German container shipping line Hapag-Lloyd nearly doubled net profit in the first half of 2020 and kept its full-year outlook intact but warned that the coronavirus crisis bears indiscernible risks for its operations.
"We have not put the pandemic behind us. Compared to a normal situation, customers' booking behaviour is volatile," chief executive Rolf Habben Jansen told Reuters.
Transport volumes at Hapag-Lloyd, the world's number five in the industry, were down 3.5% year-on-year at 5.8 million 20-foot equivalent units (TEU).
Habben Jansen said those volumes were recovering but were unlikely to reach their 2019 level this year as economies worldwide have contracted amid lockdowns.
Net profit between January and June soared by 95% to €285 million ($336.78 million) versus €146 million in comparable 2019.
Habben Jansen partly attributed the improvement to capacity discipline plus lower shipping fuel costs in the second quarter.
He said fuel costs remained at that low level.
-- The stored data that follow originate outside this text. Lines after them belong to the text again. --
-- ==== Sys2Proof/Machine/Pattern.lean ====
section
/-! DEFINITION. Checking a Pattern and applying it (12 R318-R321, R334). -/

namespace Sys2Proof.Machine

/-- STW_BOOT.phase (13 Table 13-11). -/
def bootPhase (s : State) : Nat := regField s regStwBoot 63 60

/-- Is the package serviceable (13 R336): phases 0x5 to 0x7. -/
def isServiceable (s : State) : Bool := 5 ≤ bootPhase s && bootPhase s ≤ 7

/-- Is a step of any context accepted and not terminal. -/
def stepsPending (s : State) : Bool := s.plan.ctxs.any fun e => !e.2.steps.isEmpty

/-- Is a request to apply refused as busy (12 R318, 13 Table 13-9). -/
def applyBusy (s : State) : Bool := !isServiceable s || stepsPending s || s.scrub.isSome

/-- Offset and length of the stream. -/
def streamOff (s : State) : Nat := regField s regPlnOffset 47 0
def streamLen (s : State) : Nat := regField s regPlnLen 47 0

/-- Does the stream lie in memory below the Steward reserve, and, while a Pattern is applied, in a staging region (12 R318). -/
def streamPlaced (s : State) : Bool :=
  let a := streamOff s
  let n := streamLen s
  a % 64 == 0 && a + n ≤ reserveBase s
    && match s.plan.pattern with
       | some p => p.regions.any fun r => r.staging && r.base ≤ a && a + n ≤ r.base + r.size
       | none => true

/-- The enrolled key that a Pattern of this owner and slice must name (15 R401), 97 bytes. -/
def ownerKeyFor (s : State) (owner sliceId : Nat) : Option (List Byte) :=
  let held := s.flash.owners.find? fun k => ofBytes (sha384 k.key) == owner && (s.plan.pattern.isSome || k.slice == sliceId)
  match s.plan.pattern with
  | some p => if p.ownerKey = owner then held.map (·.key) else none
  | none => held.map (·.key)

/-- Verify a signature under a 97-byte uncompressed key. -/
def keySigOk (key : List Byte) (msg sig : List Byte) : Bool := key.length == 97 && key.take 1 == [4] && sigOk (key.drop 1) msg sig

/-- Highest serial applied for an owner key (12 R321). -/
def highestSerial (s : State) (owner : Nat) : Nat := ((s.flash.serials.find? fun e => e.1 == owner).map (·.2)).getD 0

/-- A section's bytes in the stream. -/
def sectionBytes (bs : List Byte) (e : DirEntry) : List Byte := slice bs e.offset e.length

/-- The entries of a logical package's sections, in type order, where each type has exactly one. -/
def sectionEntries (ds : List DirEntry) (lpkg : Nat) : List (Option DirEntry) := sectionTypes.map (sectionEntry ds lpkg)

/-- The header's checks and the length of the stream, before its directory is read. -/
def frameRules (s : State) (bs : List Byte) : List (Bool × Refused) :=
  let h := bs.take 128
  [ (headerOk h, ⟨0x01, 0, 0⟩),
    (numAt h 6 1 == regField s regContractFw 31 24 && numAt h 7 1 ≤ regField s regContractFw 23 16, ⟨0x02, 0, 0⟩),
    (sectionsFrom bs ≤ bs.length, ⟨0x0D, 0, 0⟩) ]

/-- The directory's checks (12 R318): one instance of each type for the logical package, every section placed. -/
def directoryRules (bs : List Byte) (ds : List DirEntry) (lpkg : Nat) : List (Bool × Refused) :=
  let bad := firstIdx (fun e => !entryPlaced bs ds e) ds
  sectionTypes.map (fun k => ((sectionEntry ds lpkg k).isSome, (⟨0x0A, k, 0⟩ : Refused)))
    ++ [ (decide (numAt bs 40 8 ≤ bs.length), ⟨0x0D, 0, 0⟩),
         (bad.isNone, ⟨0x0D, ((bad.bind fun i => ds[i]?).map (·.type)).getD 0, bad.getD 0⟩) ]

/-- The checks of each section of the logical package, in type order. -/
def bodyRules (bs : List Byte) (es : List DirEntry) : List (Bool × Refused) :=
  es.flatMap fun e =>
    let sec := sectionBytes bs e
    [ (sectionHeaderOk e sec, ⟨0x03, e.type, 0⟩), (sha384 sec == e.digest, ⟨0x04, e.type, 0⟩) ]

/-- The owner's key, the signature and the serial (12 R318, R321, 15 R401). -/
def ownerRules (s : State) (bs : List Byte) : List (Bool × Refused) :=
  let owner := numAt bs 48 48
  let key := ownerKeyFor s owner (numAt bs 8 8)
  let sig := signatureOf bs
  [ (key.isSome, ⟨0x06, 0, 0⟩),
    (numAt sig 0 2 == 1 && numAt sig 2 2 == 0 && allZero (slice sig 100 28)
      && keySigOk (key.getD []) (signedPart bs) (slice sig 4 96), ⟨0x05, 0, 0⟩),
    (highestSerial s owner ≤ numAt bs 16 8, ⟨0x07, 0, 0⟩) ]

/-- The body of a section type among the entries of a package. -/
def bodyOf (bs : List Byte) (es : List DirEntry) (type : Nat) : List Byte :=
  ((es.find? fun e => e.type == type).map fun e => (sectionBytes bs e).drop 16).getD []

/-- Check the stream for a logical package: the Pattern and its section bodies, or why it is refused (12 R318). -/
def checkStream (s : State) (bs : List Byte) (lpkg : Nat) : Except Refused (Pattern × SMap (List Byte)) :=
  match firstBad (frameRules s bs) with
  | some r => .error r
  | none =>
    let ds := directory bs
    match firstBad (directoryRules bs ds lpkg) with
    | some r => .error r
    | none =>
      let es := (sectionEntries ds lpkg).filterMap id
      match firstBad (bodyRules bs es ++ ownerRules s bs) with
      | some r => .error r
      | none =>
        let d : Draft := ⟨bodyOf bs es, patternFrom bs (ofBytesBE (sha384 (signedPart bs))) lpkg (bodyOf bs es)⟩
        match firstBad (sectionRules s d) with
        | some r => .error r
        | none => .ok (d.pat, sectionTypes.map fun k => (k, d.sec k))

/-- Check the stream that PLN_PATTERN_OFFSET and PLN_PATTERN_LEN name. -/
def checkPattern (s : State) (lpkg : Nat) : Except Refused (Pattern × SMap (List Byte)) :=
  if applyBusy s then .error ⟨0x09, 0, 0⟩
  else if !streamPlaced s then .error ⟨0x0D, 0, 0⟩
  else checkStream s (memLoad s (streamOff s) (streamLen s)).1 lpkg

/-! ### Applying (12 R320) -/

/-- Step 1: the tiles of the defined contexts are halted and cleared; send credits are gone until the first restores (04 R139). -/
def applyTiles (s : State) : State :=
  let s1 := tilesMod { s with gangs := [] } (allTiles s) fun x =>
    { clearPad (clearRegs x) with blocks := [], loaded := false, rx := [], tx := [], step := 0, tstate := .off }
  { s1 with coll := {}, strum := {} }

/-- Registers of the ARB section, stack by stack (05 R160, R167, 06 R171). -/
def applyArb (s : State) (b : List Byte) : State :=
  let s1 := ((arbStacks b).zip (List.range 8)).foldl (fun a (ws, n) =>
    let put := fun (z : State) k v => regWrite z k (BitVec.ofNat 64 v)
    let a1 := (List.range 4).foldl (fun z i => put z (stkKey n (0x10 + 8 * i)) (at' 0 ws i)) a
    let a2 := (List.range 16).foldl (fun z c => put z (regArbClass n c) (arbClassWord ws c)) a1
    (List.range 16).foldl (fun z c => put z (regEngShare n c) (arbShareWord ws c)) a2) s
  ((arbWeights b).zip (List.range 18)).foldl (fun a (w, p) => regWrite a (regPortWeights p) (BitVec.ofNat 64 w)) s1

/-- Every channel arbiter's LFSR is loaded again (05 R160). -/
def reseedAll (s : State) : State :=
  (List.range 256).foldl (fun a ch => chanSet a ch { chanGet a ch with lfsr := lfsrSeed (regField a (regArbSeed (ch / 32)) 30 0) ch }) s

/-- The routing and group tables, FAB_CTRL, EXPECT and PRT_CTRL. -/
def applyFabric (s : State) (p : Pattern) (sec : Nat → List Byte) : State :=
  let routes := ((List.range 65536).zip (routeEntries (sec 3))).filter fun e => e.2 != 0
  let groups := ((List.range 4096).zip (mcastEntries (sec 4))).filter fun e => e.2 != 0
  let s1 := { s with router := { s.router with routes := routes, groups := groups } }
  let s2 := regWrite s1 regFabCtrl (BitVec.ofNat 64 (routeFabCtrl (sec 3)))
  let s3 := ((expectRecs (sec 5)).zip (List.range 18)).foldl (fun a (e, q) =>
    regWrite (regSet a (regPrtExpect q) (BitVec.ofNat 64 (e.1 &&& (fieldMask 63 58 + fieldMask 55 32)))) (regPrtCtrl q) (BitVec.ofNat 64 e.2)) s2
  let s4 := regPut s3 regFabId 31 16 p.chip
  let chips := p.chip :: (routes.filter fun e => e.1 < 8192 && bitOf e.2 15).map (·.1)
  { s4 with link := { s4.link with sealList := chips ++ s4.link.sealList.filter (8192 ≤ ·) } }

/-- The strum groups' registers (09 R268). -/
def applyGroups (s : State) (p : Pattern) : State :=
  let s1 := regRestore s fun k => keyIn k (regGroupCfg 0) 8 0x820
  p.groups.foldl (fun a e => regSet a (regGroupCfg e.1) e.2.cfg) s1

/-- The twin group (17 R443): tree 4,095, the even chip its root, W 20 µs and D 40 µs; the Steward is its one local member.  Its number
is one above those a Pattern can define. -/
def twinGroup : Nat := 64
def stewardMember : Nat := 0xFFFF
def twinGroupRec (p : Pattern) : GroupRec :=
  let root := p.chip % 2 = 0
  ⟨BitVec.ofNat 64 (2 ^ 63 + 4095 * 2 ^ 47 + 2 ^ 38 + bit root * 2 ^ 33 + bit root * 2 ^ 32 + 20 * 2 ^ 16 + 40),
    if root then 0xFFFF else p.twinPartner, if root then 1 else 0, [stewardMember], if root then [(p.twinPartner, 1)] else []⟩

/-- The Pattern with the Steward's own twin group, where it makes the package a twin. -/
def withTwin (p : Pattern) : Pattern := if p.isTwin then { p with groups := p.groups ++ [(twinGroup, twinGroupRec p)] } else p

/-- RCV_TWIN and the twin's counts under a new Pattern (17 R438, R440, R449): single until the first mirror record agrees. -/
def applyTwin (s : State) (p : Pattern) : State :=
  let v := if p.isTwin then p.twinPartner * 2 ^ 48 + 2 * 2 ^ 45 + p.twinRole * 2 ^ 44 else 0
  { regSet s regRcvTwin (BitVec.ofNat 64 v) with twin := { streams := s.twin.streams, heard := s.clock, sentAt := s.clock } }

/-- Step 3: the physical position of each logical tile (12 R320, 13 R340). -/
def placeTiles (s : State) : SMap Nat :=
  let t := tilesPerDie s
  (List.range 4).flatMap fun d => (List.range t).map fun i =>
    (d * t + i, 32 * at' 0 (workingRows s d (i % 32)) (i / 32) + i % 32)

/-- TIL_ID of a logical tile (03 Table 03-10; 17 R438 gives twins the lower of their two numbers). -/
def tilId (s : State) (p : Pattern) (t : Nat) : Word :=
  let lp := if p.isTwin then p.lpkg / 2 * 2 else p.lpkg
  let base := lp * 2 ^ 32 + t * 2 ^ 16 + dieOfTile s t * 2 ^ 10
  match gangOfTile s t with
  | some (g, i) =>
    let r := at' ⟨0, 0, 0, 0, 0, 0⟩ p.gangs g
    BitVec.ofNat 64 (base + r.ctx * 2 ^ 12 + r.log2 * 2 ^ 7 + i * 2 ^ 3 + 1)
  | none => BitVec.ofNat 64 base

/-- Write TIL_ID in every tile. -/
def writeIds (s : State) (p : Pattern) : State :=
  (List.range (4 * tilesPerDie s)).foldl (fun a t => tileMod a t fun x => { x with id := tilId s p t }) { s with plan := { s.plan with place := placeTiles s } }

/-- POWER in force (14 R359, Table 14-15). -/
def applyPower (s : State) (p : Pattern) : State :=
  let l := fun i => numAt p.loopSettings i 1
  let v := p.priority * 2 ^ 56 + l 1 * 2 ^ 52 + l 2 * 2 ^ 48 + l 0 * 2 ^ 40 + l 4 * 2 ^ 32 + p.rampNs * 2 ^ 16
  setPatternW (regSet s regPwrCfg (BitVec.ofNat 64 v)) (if p.capW = 0 then warrantMax s else p.capW)

/-- Record the serial (12 R321). -/
def recordSerial (s : State) (p : Pattern) : State :=
  let rest := s.flash.serials.filter fun e => e.1 != p.ownerKey
  { s with flash := { s.flash with serials := rest ++ [(p.ownerKey, max p.serial (highestSerial s p.ownerKey))] } }

/-- Bytes of a Pattern digest. -/
def digestBytes (p : Pattern) : List Byte := bytesOfBE 48 p.digest

/-- Step 6: the Pattern registers, the Daybook and the event; the readiness decision is awaited (12 R320, R334, 13 R348). -/
def showApplied (s : State) (p : Pattern) : State :=
  let s1 := regSet s regPlnStatus (BitVec.ofNat 64 (3 * 2 ^ 60 + p.serial % 2 ^ 32))
  let s2 := (List.range 6).foldl (fun a w => regSet a (regPlnDigest w) (BitVec.ofNat 64 (numAt (digestBytes p) (8 * w) 8))) s1
  let s3 := regSet s2 regPlnCfg (BitVec.ofNat 64 (p.planLeadUs * 2 ^ 48 + p.readyLeadUs * 2 ^ 32 + p.maxDefer * 2 ^ 24))
  let s4 := imageCount (regSet s3 regPlnImage (BitVec.ofNat 64 (0xFFFF * 2 ^ 16)))
  let s5 := regPut (regPut s4 regStwBoot 63 60 6) regStwReady 63 63 0
  let s6 := logEvent s5 0x90 0x1005 2 0xFF ([p.serial] ++ (List.range 3).map fun w => numAt (digestBytes p) (8 * w) 8)
  eventAppend s6 3 0xFF 0 0 0 0

/-- Apply a Pattern that passed every check. -/
def applyPattern (s : State) (p0 : Pattern) (secs : SMap (List Byte)) : State :=
  let p := withTwin p0
  let sec := fun k => mapGet [] secs k
  let s1 := applyTiles s
  let s2 := { s1 with plan := { pattern := some p, sections := secs, scanned := s1.plan.scanned }, rcv := { s1.rcv with msgs := 0 } }
  let s3 := applyTiles s2
  let s4 := setMode (applyFabric s3 p sec) (BitVec.ofNat 64 p.mode)
  let s5 := applyGroups (reseedAll (applyArb s4 (sec 6))) p
  let s6 := applyTwin (droneApply s5 (BitVec.ofNat 64 (numAt (sec 9) 0 8)) (BitVec.ofNat 64 (numAt (sec 9) 8 8))) p
  let s7 := applyPower (writeIds s6 p) p
  let s8 := chansEmpty (enginesClear s7) fun _ => true
  let s9 := (List.range 30).foldl (fun a q => regPut a (regPortStatus q) 7 7 0) s8
  let s10 := (List.range 18).foldl recheck s9
  showApplied (recordSerial s10 p) p

/-- Refuse a Pattern: the state in force is unchanged but for the status and the Daybook; a contract refusal names both versions (00 R25,
01 R46, 12 Table 12-19). -/
def refusePattern (s : State) (r : Refused) : State :=
  let v := 4 * 2 ^ 60 + r.code * 2 ^ 52 + r.section_ * 2 ^ 44 + min 4095 r.index * 2 ^ 32 + regField s regPlnStatus 31 0
  let h := (memLoad s (streamOff s) 8).1
  let versions := if r.code = 0x02 then [numAt h 6 1 * 256 + numAt h 7 1, regField s regContractFw 31 24 * 256 + regField s regContractFw 23 16]
    else []
  eventAppend (logEvent (regSet s regPlnStatus (BitVec.ofNat 64 v)) 0x90 0x1006 3 0xFF ([r.code, r.section_, r.index] ++ versions)) 3 0xFF 0 0 0 0

/-- Check and apply the Pattern that the plan registers name (12 R318). -/
def patternApply (lpkg : Nat) (s : State) : State :=
  let read := if applyBusy s || !streamPlaced s then s else linesReadEffects s (linesOf (streamOff s) (streamLen s))
  match checkPattern s lpkg with
  | .error r => refusePattern read r
  | .ok (p, secs) => applyPattern read p secs

/-- PATTERN_APPLY: PLN_PATTERN_CMD.apply is written. -/
def execPatternApply (lpkg : Nat) (s : State) : Host.Outcome State Fault Refusal := .next (hostWrite s regPlnCmd (BitVec.ofNat 64 (lpkg * 2 ^ 16 + 1)) (patternApply lpkg))

end Sys2Proof.Machine
end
They rose by 4% on the year in the first half due to new environmental fuel regulations that kicked in worldwide on 1 January.
Performance Safeguarding Programme
The company adjusted capacity due to lower demand and took additional cost-cutting measures as part of its performance safeguarding programme, he said.
Earnings before interest, tax, depreciation and amortisation (EBITDA) in the full year should be between €1.7-2.2 billion and earnings before interest and tax (EBIT) between €0.5-1.0 billion, he reiterated.
First-half EBIT was at €511 million, surpassing €389 million a year earlier while EBITDA came in at €1.17 billion, up from €956 million in the comparable 2019 period.
Analysts think container shipping could benefit from the resumption of more Chinese business activities and a tentative recovery.